Acórdão do Tribunal da Relação do Porto
Processo:
0513930
Nº Convencional: JTRP00038532
Relator: ÉLIA SÃO PEDRO
Descritores: PROIBIÇÃO DE CONDUZIR VEÍCULO MOTORIZADO
EXECUÇÃO
Nº do Documento: RP200511230513930
Data do Acordão: 11/23/2005
Votação: UNANIMIDADE
Texto Integral: S
Privacidade: 1
Meio Processual: REC. PENAL.
Decisão: NEGADO PROVIMENTO.
Área Temática: .
Sumário: A execução da pena acessória de proibição de conduzir só se considera iniciada à entrega ou a apreensão do título de condução.
Reclamações:
Decisão Texto Integral: Acordam, em conferência, na 1ª Secção Criminal do Tribunal da Relação do Porto

1. Relatório
O Ministério Público junto do ..º Juízo de Pequena Instância do Porto (Proc. N.º ...../03.7PTPRT), inconformado com o despacho judicial que determinou a apreensão da carta de condução do arguido B........., para cumprimento da pena acessória de proibição de conduzir em que foi condenado, com trânsito em julgado, recorreu para esta Relação, formulando, em síntese, as seguintes conclusões:

- No que respeita às normas aplicáveis à obrigação de entrega do título de condução e à entidade que o recebe e preside à execução da pena acessória, encontra-se em vigor o regime resultante do art. 69º do C.Penal, com a redacção da Lei 77/2001, de 13 de Julho e o art. 500º do C.P.Penal, com a redacção da Lei 59/98, de 25 de Agosto.
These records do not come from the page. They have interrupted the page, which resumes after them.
theorem test_call_example :
    let t := after (exec (.call 18 5#14 0x3A0#12) (beforeCall 0x3F00))
    (t.ctx 18 0).reg 2 = 0x3EE8#32 ∧ (t.ctx 18 0).reg 1 = 0x121#32 ∧ (t.ctx 18 0).pc = 0x3A0 ∧
      engLoad t 18 0 0x3EE8 4 = 0x45#32 ∧ engLoad t 18 0 0x3EEC 4 = 5#32 ∧ engLoad t 18 0 0x3EFC 4 = 0x99#32 := by decide +kernel
theorem test_call_stack_fault :
    let t := after (exec (.call 18 5#14 0x3A0#12) (beforeCall 0x3E10))
    (t.engine 18).fcause = 5 ∧ (t.engine 18).fpc = 0x120 ∧ (t.engine 18).faddr = 0x3DF8 ∧ (t.ctx 18 0).reg 2 = 0x3E10#32 := by
  decide +kernel
/-- The RET of the same example, of the frame that the CALL has left. -/
theorem test_ret_example :
    let t := after (exec (.ret 18 5#14) (after (exec (.call 18 5#14 0x3A0#12) (beforeCall 0x3F00))))
    (t.ctx 18 0).reg 2 = 0x3F00#32 ∧ (t.ctx 18 0).reg 1 = 0x45#32 ∧ (t.ctx 18 0).pc = 0x121 ∧
      (t.ctx 18 0).reg 4 = 0x44#32 ∧ (t.ctx 18 0).reg 9 = 0x99#32 := by decide +kernel
/-- A byte order: a word stored with STW lies least significant byte first (R308). -/
theorem test_store_bytes :
    let s := after (exec (.stw 18 4#5 2#5 0#16) (withRegs (running 18 0) 18 0 [(2, 0x100), (4, 0x11223344)]))
    engLoad s 18 0 0x100 1 = 0x44 ∧ engLoad s 18 0 0x103 1 = 0x11 := by decide +kernel
/-- The first FMAC row of R335: 0.5 times S plus S gives 2 S, with one rounding. -/
theorem test_fmac_row : fMacF 0x3F000000#32 0x00000001#32 0x00000001#32 = (0x00000002#32, 24) := by decide +kernel
/-- The function signature of a device with blank key slots, by R513. -/
theorem test_fsig : fsigWord base false = 0x74ad5c74#32 ∧ fsigWord base true = 0xaf9a0cc2#32 := by decide +kernel
/-- A packet of the cascade with nothing in it. -/
def pk0 : CasPkt := ⟨0, 0, 0, false, 0, []⟩

/-! For every statement with hypotheses, states and operands that meet them: one conjunct for each clause, in the statement's order. -/

namespace Engine
def en (e c : Nat) (l : List (Fld × Nat)) : State := let s := F' base (engB e) ([(F.ENG_STATUS_STATE,1)] ++ l); s.setEngine e { s.engine e with cur := some c }
def cx (e c : Nat) (f : EngCtx → EngCtx) (s : State) : State := s.setCtx e c (f (s.ctx e c))
def g (l : List (BitVec 5 × Word)) (x : EngCtx) : EngCtx := l.foldl (fun x p => x.setReg p.1 p.2) x
def e0 : State := cx 5 2 (g [(3,0x1000),(4,7),(2,0x3ff8)]) (en 5 2 [])
/-- Every engine may write the slate and the shared memory (R478). -/
def grantE (s : State) : State := (List.range 16).foldl (fun s k => s.wr (0x20400 + 0x80*k + 4) 0xAAAAAAAA) s

theorem witness_IntegerAluResults :
    ∃ (s : State) (e : Fin 96) (c : Nat) (ra : BitVec 5),
    (Issues s e c) ∧
    let a := (s.ctx e c).reg ra
    ∃ k : Nat,
    (k ≤ 32) ∧
    (a.toNat < 2 ^ (32 - k)) ∧
    ((a = 0#32 ∨ 2 ^ (32 - k) ≤ 2 * a.toNat)) ∧
    ((a = 0#32 → k = 32)) :=
  ⟨e0, 5, 2, 3, ⟨by decide +kernel, by decide +kernel⟩, 19, by decide +kernel, by decide +kernel, by decide +kernel,
    by decide +kernel⟩
theorem witness_ImmediateResults :
    (∃ (s : State) (e : Fin 96) (c : Nat) (ra : BitVec 5),
     (Issues s e c) ∧
     let a := (s.ctx e c).reg ra
     ∃ (sel : BitVec 8) (r : Word),
     ((∀ i, i < 4 → byteOf r i = byteOf a (2 * (sel.getLsbD (2 * i + 1)).toNat + (sel.getLsbD (2 * i)).toNat)))) ∧
    (∃ (s : State) (e : Fin 96) (c : Nat) (rd ra : BitVec 5),
     (Issues s e c) ∧
     let a := (s.ctx e c).reg ra
     ∃ pos wm1 : BitVec 5,
     (pos.toNat + wm1.toNat < 32) ∧
     ∃ r : Word,
     ((∀ k, k < 32 → r.getLsbD k = if pos.toNat ≤ k ∧ k ≤ pos.toNat + wm1.toNat then a.getLsbD (k - pos.toNat)
           else ((s.ctx e c).reg rd).getLsbD k))) :=
  ⟨⟨e0, 5, 2, 3, ⟨by decide +kernel, by decide +kernel⟩, 0x00#8, 0x00000000#32, by decide +kernel⟩,
   ⟨e0, 5, 2, 6, 3, ⟨by decide +kernel, by decide +kernel⟩, 0x00#5, 0x00#5, by decide +kernel, 0x00000000#32, by decide +kernel⟩⟩
theorem witness_LoadResults :
    (∃ (s : State) (e : Fin 96) (c : Nat) (ra : BitVec 5) (imm : BitVec 16),
     (Issues s e c) ∧
     let a := ((s.ctx e c).reg ra + imm.signExtend 32).toNat
     (engWaits s false a = false) ∧
     (a % 4 = 0) ∧
     (engCheck s e c a 4 false = none)) ∧
    (∃ (s : State) (e : Fin 96) (c : Nat) (ra : BitVec 5) (imm : BitVec 16),
     (Issues s e c) ∧
     let a := ((s.ctx e c).reg ra + imm.signExtend 32).toNat
     (engWaits s false a = false) ∧
     (a % 2 = 0) ∧
     (engCheck s e c a 2 false = none)) ∧
    (∃ (s : State) (e : Fin 96) (c : Nat) (ra : BitVec 5) (imm : BitVec 16),
     (Issues s e c) ∧
     let a := ((s.ctx e c).reg ra + imm.signExtend 32).toNat
     (engWaits s false a = false) ∧
     (engCheck s e c a 1 false = none)) :=
  ⟨⟨e0, 5, 2, 3, 8, ⟨by decide +kernel, by decide +kernel⟩, by decide +kernel, by decide +kernel, by decide +kernel⟩,
   ⟨e0, 5, 2, 3, 8, ⟨by decide +kernel, by decide +kernel⟩, by decide +kernel, by decide +kernel, by decide +kernel⟩,
   ⟨e0, 5, 2, 3, 8, ⟨by decide +kernel, by decide +kernel⟩, by decide +kernel, by decide +kernel⟩⟩
theorem witness_StoreResults :
    (∃ (s : State) (e : Fin 96) (c : Nat) (ra : BitVec 5) (imm : BitVec 16),
     (Issues s e c) ∧
     let a := ((s.ctx e c).reg ra + imm.signExtend 32).toNat
     (engWaits s true a = false) ∧
     (a % 4 = 0) ∧
     (engCheck s e c a 4 true = none) ∧
     (engCheck s e c a 4 false = none)) ∧
    (∃ (s : State) (e : Fin 96) (c : Nat) (ra : BitVec 5) (imm : BitVec 16),
     (Issues s e c) ∧
     let a := ((s.ctx e c).reg ra + imm.signExtend 32).toNat
     (engWaits s true a = false) ∧
     (a % 2 = 0) ∧
     (engCheck s e c a 2 true = none)) ∧
    (∃ (s : State) (e : Fin 96) (c : Nat) (ra : BitVec 5) (imm : BitVec 16),
     (Issues s e c) ∧
     let a := ((s.ctx e c).reg ra + imm.signExtend 32).toNat
     (engWaits s true a = false) ∧
     (engCheck s e c a 1 true = none)) :=
  ⟨⟨e0, 5, 2, 3, 8, ⟨by decide +kernel, by decide +kernel⟩, by decide +kernel, by decide +kernel, by decide +kernel, by decide +kernel⟩,
   ⟨e0, 5, 2, 3, 8, ⟨by decide +kernel, by decide +kernel⟩, by decide +kernel, by decide +kernel, by decide +kernel⟩,
   ⟨e0, 5, 2, 3, 8, ⟨by decide +kernel, by decide +kernel⟩, by decide +kernel, by decide +kernel⟩⟩
theorem witness_CodeAccessResults :
    (∃ (s : State) (e : Fin 96) (c : Nat) (ra : BitVec 5) (imm : BitVec 16),
     (Issues s e c) ∧
     let k := ((s.ctx e c).reg ra + imm.signExtend 32).toNat % 4096
     (mpuOk s e c true (4 * k) (4 * k + 3) false = true)) ∧
    (∃ (s : State) (e : Fin 96) (c : Nat) (ra : BitVec 5) (imm : BitVec 16),
     (Issues s e c) ∧
     let k := ((s.ctx e c).reg ra + imm.signExtend 32).toNat % 4096
     (mpuOk s e c true (4 * k) (4 * k + 3) true = true)) :=
  ⟨⟨e0, 5, 2, 3, 8, ⟨by decide +kernel, by decide +kernel⟩, by decide +kernel⟩,
   ⟨e0, 5, 2, 3, 8, ⟨by decide +kernel, by decide +kernel⟩, by decide +kernel⟩⟩
theorem witness_BranchResults :
    (∃ (s : State) (e : Fin 96) (c : Nat),
     (Issues s e c)) ∧
    (∃ (s : State) (e : Fin 96) (c : Nat),
     (Issues s e c)) ∧
    (∃ (s : State) (e : Fin 96) (c : Nat),
     (Issues s e c)) ∧
    (∃ (s : State) (e : Fin 96) (c : Nat),
     (Issues s e c) ∧
     ∃ (n : BitVec 12) (sense v : Bool),
     (bitRead s e n.toNat = some v)) :=
  ⟨⟨e0, 5, 2, ⟨by decide +kernel, by decide +kernel⟩⟩,
   ⟨e0, 5, 2, ⟨by decide +kernel, by decide +kernel⟩⟩,
   ⟨e0, 5, 2, ⟨by decide +kernel, by decide +kernel⟩⟩,
   ⟨e0, 5, 2, ⟨by decide +kernel, by decide +kernel⟩, 0x000#12, true, false, by decide +kernel⟩⟩
theorem witness_JumpResults :
    ∃ (s : State) (e : Fin 96) (c : Nat),
    (Issues s e c) :=
  ⟨e0, 5, 2, ⟨by decide +kernel, by decide +kernel⟩⟩
end Engine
- Quer o argumento literal, quer o histórico, apontam no sentido de fazer coincidir o início da execução da pena acessória com a eficácia da condenação criminal, após trânsito, sem condicionar tal termo inicial à entrega ou apreensão da carta de condução.
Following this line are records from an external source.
-- ==== Sys2Proof/Machine/Ops.lean ====
section
/-! DEFINITION. The named operations over the state: the environment's primitives (R11), the command buffer (R33),
raising a fault (R112), and the frame in which every operation runs. -/

namespace Sys2Proof.Machine

open Sys2Proof

/-- The outcome of an operation. -/
abbrev Result := Host.Outcome State Fault Refusal

/-- A part of a step: the state after it, or how it ends the step. -/
abbrev Effect := Except Stop State

/-! ### The environment's draws -/

/-- R116: the agent that moves at the next step. -/
def State.agentNext (s : State) : Agent := s.env.sched.headD (Config.freeAgent s.env.schedDraws)

/-- The environment's choice of agent is used up. -/
def State.takeAgent (s : State) : State :=
  { s with env := { s.env with sched := s.env.sched.tail, schedDraws := s.env.schedDraws + 1 } }

/-- R104: what the next RxPoll returns. -/
def State.rxNext (s : State) : Option Byte := s.env.rx.headD (Config.freeRx s.env.rxDraws)

/-- R38: RxPoll consumes what it returns. -/
def State.takeRx (s : State) : State :=
  { s with env := { s.env with rx := s.env.rx.tail, rxDraws := s.env.rxDraws + 1 } }

/-- R102: what the next AdcSample returns. A free value is brought into [0, SENSOR_MAX], the range the rule gives. -/
def State.adcNext (s : State) : Nat :=
  s.env.adc.headD (Config.freeSample s.env.adcDraws % (s.params.sensorMax + 1))

/-- R38: AdcSample is used up by the call. -/
def State.takeAdc (s : State) : State :=
  { s with env := { s.env with adc := s.env.adc.tail, adcDraws := s.env.adcDraws + 1 } }

/-- R109: a sample outside [0, SENSOR_MAX] "has no move". -/
def checkSample (p : Params) (sample : Nat) : Except Stop Unit :=
  if sample ≤ p.sensorMax then .ok () else .error (.refuse .environmentBreach)

/-! ### The command buffer -/

/-- The byte an address holds; an address that is not listed holds no value (R28, assumption 17). -/
def Memory.read : List Host.Cell → Nat → Option Byte
  | [], _ => none
  | (k, v) :: m, a => if k = a then some v else Memory.read m a

/-- The canonical form with one byte written. -/
def Memory.write : List Host.Cell → Nat → Byte → List Host.Cell
  | [], a, b => [(a, b)]
  | (k, v) :: m, a, b =>
    if a < k then (a, b) :: (k, v) :: m
    else if a = k then (a, b) :: m
    else (k, v) :: Memory.write m a b

/-- The canonical form: addresses strictly rising. -/
def Memory.wf : List Host.Cell → Bool
  | [] => true
  | [_] => true
  | (a, _) :: (b, v) :: m => decide (a < b) && Memory.wf ((b, v) :: m)

/-- MemRead(i, 1): U17 makes a byte at an index at or beyond `len`, or one never written, a fault. -/
def bufRead (s : State) (i : Nat) : Except Stop Byte :=
  if i < s.len then
    match Memory.read s.buf i with
    | some b => .ok b
    | none => .error (.fault .noValueInByte)
  else .error (.fault .noValueInByte)

/-- MemRead(i, 1) to MemRead(i + n - 1, 1), in the order of the indices. -/
def bufReads (s : State) (i : Nat) : Nat → Except Stop (List Byte)
  | 0 => .ok []
  | n + 1 =>
    match bufRead s i with
    | .error e => .error e
    | .ok b =>
      match bufReads s (i + 1) n with
      | .error e => .error e
      | .ok t => .ok (b :: t)

/-- MemWrite(i, 1, b), R33: only the indices below BUF_CAP exist. -/
def bufWrite (s : State) (i : Nat) (b : Byte) : Effect :=
  if i < s.params.bufCap then .ok { s with buf := Memory.write s.buf i b } else .error (.fault .noSuchByte)

/-- R48: the text of a line, buf[1..len-1], empty when len = 1. -/
def lineText (s : State) : Except Stop (List Byte) := bufReads s 1 (s.len - 1)

/-! ### Registers and outputs -/

/-- R15: phase <- P. -/
def State.toPhase (s : State) (ph : Phase) : State := { s with phase := ph }

/-- R86: len <- 0 and cmd_state <- Idle; the bytes keep their values. -/
def State.clearLine (s : State) : State := { s with len := 0, cmdState := .idle }

/-- R103: Actuate(c), act_out being the level last handed over. -/
def State.actuate (s : State) (c : Nat) : State := { s with actOut := c }

/-- R57: the status line of a report. -/
def reportLine (p : Params) (r : Report) : List Byte :=
  decimalText r.time ++ p.delim ++ scaleText p.delim r.sample ++ p.delim ++ decimalText r.output ++ [0x0A]

/-- R105: Emit appends the record to the trace and hands its line to the transport. -/
def State.emit (s : State) (r : Report) : State :=
  { s with trace := s.trace ++ [r], tx := s.tx ++ reportLine s.params r }

/-- R112: raise Fault(k) adds k to the fault set and makes no other write. -/
def State.raise (s : State) (k : FaultKind) : State :=
  { s with faults := if s.faults.contains k then s.faults else s.faults ++ [k] }

/-! ### The frame of an operation -/

/-- R112: an effect that raises a fault leaves `before`, the state as the step found it less the draws the step
made ("a byte consumed by RxPoll in the same step is lost with the step"), with the fault recorded. -/
def settle (before : State) (e : Effect) : Result :=
  match e with
  | .ok t => .next t
  | .error (.raise k) => .next (before.raise k)
  | .error (.fault f) => .fault f
  | .error (.refuse r) => .refused r

/-- Every operation runs in a legal configuration (R6), in a block that is not quiescent (R112), where it is
enabled (the `state` column of the opcode table). -/
def gate (s : State) (enabled : Bool) (result : Result) : Result :=
  if s.params.legal then
    if s.faults = [] then
      if enabled then result else .refused .notEnabled
    else .fault .nonfinite
  else .refused .illegalParams

/-- The effect, then phase <- P. -/
def thenPhase (e : Effect) (ph : Phase) : Effect :=
  match e with
  | .ok t => .ok (t.toPhase ph)
  | .error x => .error x

end Sys2Proof.Machine
end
- Acresce que, no caso dos autos, a pena acessória de proibição de conduzir se encontra presentemente cumprida, motivo por que não deve ser determinada a apreensão da carta de condução ao arguido, mas antes ser tal pena declarada extinta, pelo cumprimento através do decurso do tempo.

Não foram produzidas contra-alegações.

Nesta Relação, o Ex.º Procurador-geral Adjunto foi de parecer que o recurso não merece provimento.

Cumprido o disposto no art. 417º, 2 do Código de Processo Penal, não houve resposta.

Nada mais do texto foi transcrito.